Pair the deployment prowess of WDS with the automations found in the Windows System Image Manager (WSIM), and you’ll be amazed at how quickly you can deploy a fully configured Windows 7 OS. In this case, fully configured means a machine already on the domain, stocked with custom configurations, networked and ready for use. Click. Go.

For all its abilities in automating configurations during an OS build, there has always been one step I could never automate—until now. And that time-consuming but important step is installing Windows patches.

Patch Patience

I’m not a very patient guy. The extra five or 10 minutes I’m forced to watch Windows download and apply patches has long been a source of irritation. I start with a perfectly good Windows Imaging Format (WIM) image right off the Windows 7 DVD media, and it’s already asking for its patches. Applying them manually seems ridiculous, as does the three-part process of building an image, patching it and capturing a replacement WIM into my WDS library.

I wanted something fully automated—something I could repeat with a simple command. With a little effort, the help of a Windows Server Update Services (WSUS) server, the Deployment Image Servicing and Management (DISM) and WDSUTIL commands, and a batch file, I discovered how to cheat with offline WIM updating with Windows patches. Turns out cheaters really can prosper.

Step 1: Get Yourself a WSUS Server

I needed a way to automate the process of injecting Windows patches directly into my WIM images. What better place to start than with WSUS?

It’s easiest to start with a brand-new instance of WSUS, one that’s not yet crowded with a lifetime’s worth of ancient patches. Configure that server to download content locally. Make sure you’re only downloading the Windows updates you really need.

I wanted to automate only the updates a new OS requests immediately after install. So my automation grabs only Windows 7 and Windows Server 2008 R2 products for the four most-important classifications: Critical Updates, Definition Updates, Important Updates and Security Updates.

Step 2: Get Yourself a Windows 7 Machine

After a quick sync, my server found nearly 700 updates (see Figure 1) associated with the two products and four classifications. That’s still too many. I needed to trim that list down to just the ones Windows demands immediately after install. So, I cheated again.

The Windows Server Update Services quick sync found nearly 700 updates.

Figure 1 The Windows Server Update Services quick sync found nearly 700 updates.

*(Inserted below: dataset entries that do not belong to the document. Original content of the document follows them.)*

-- ==== Sys2Proof/Config.lean ====
section
/-! DEFINITION. What an implementation fixes (the parameters of 00_scope.md R7) and the free values (the buffer bytes
that 70_reset_and_hazards.md R220 leaves unspecified). -/

namespace Sys2Proof

/-- The byte spaces of 20_memory.md R60. -/
inductive BufSpace where
  /-- PAYBUF, the outbound payload (10_state.md R44). -/
  | pay
  /-- TXBUF, the outbound frame (10_state.md R45). -/
  | tx
  /-- RXBUF, the inbound frame (10_state.md R46). -/
  | rx
deriving DecidableEq, Repr

/-- The values of parameter ROUND_TIES (00_scope.md R7, 43_scaler.md R161). -/
inductive RoundTies where
  | even
  | away
deriving DecidableEq, Repr

/-- A physical weight: `num / den` volts or amperes. DESIGN CHOICE (log 4): the spec fixes no representation. -/
structure PhysUnit where
  num : Nat
  den : Nat
deriving DecidableEq, Repr

/-- The parameters of 00_scope.md R7. -/
structure Params where
  /-- RX_CAP, the bytes of RXBUF; legal values 21..255. -/
  rxCap : Nat
  /-- ROUND_TIES. -/
  ties : RoundTies
  /-- UNIT_V, informative: no rule reads it. -/
  unitV : PhysUnit
  /-- UNIT_I, informative: no rule reads it. -/
  unitI : PhysUnit
deriving DecidableEq, Repr

/-- The spec's defaults: RX_CAP = 21, ROUND_TIES = EVEN, 1 mV, 1 mA (00_scope.md R7). -/
def Params.default : Params :=
  { rxCap := 21, ties := .even, unitV := { num := 1, den := 1000 }, unitI := { num := 1, den := 1000 } }

/-- The legal values: 21 ≤ RX_CAP ≤ 255 (00_scope.md R7). Both values of ROUND_TIES are legal. -/
abbrev Params.Legal (p : Params) : Prop := 21 ≤ p.rxCap ∧ p.rxCap ≤ 255

/-- The byte that a buffer holds where nothing has written since the last reset: an arbitrary value that no rule
constrains (70_reset_and_hazards.md R220, 93_implementation_defined.md I4). It is fixed from one reset to the next,
since no read changes state (20_memory.md R68), and free anew after each; `epoch` counts the resets (logs 5 and 6). -/
opaque Config.unwrittenByte (epoch : Nat) (space : BufSpace) (index : Nat) : Byte

end Sys2Proof
end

Use WDS to build yourself a Windows 7 machine. Then configure the two Local Group Policy settings connecting the machine to your single-purpose instance of WSUS. You can find these in Computer Configuration | Administrative Templates | Windows Components | Windows Update. Look for Configure Automatic Updates and Specify intranet Microsoft update service location.

Set the first to Notify for download and notify for install. Then point the second toward your instance of WSUS. Run the commands gpupdate /force and wuauclt /resetauthorization /detectnow to speed up the Windows Update scanning and reporting steps.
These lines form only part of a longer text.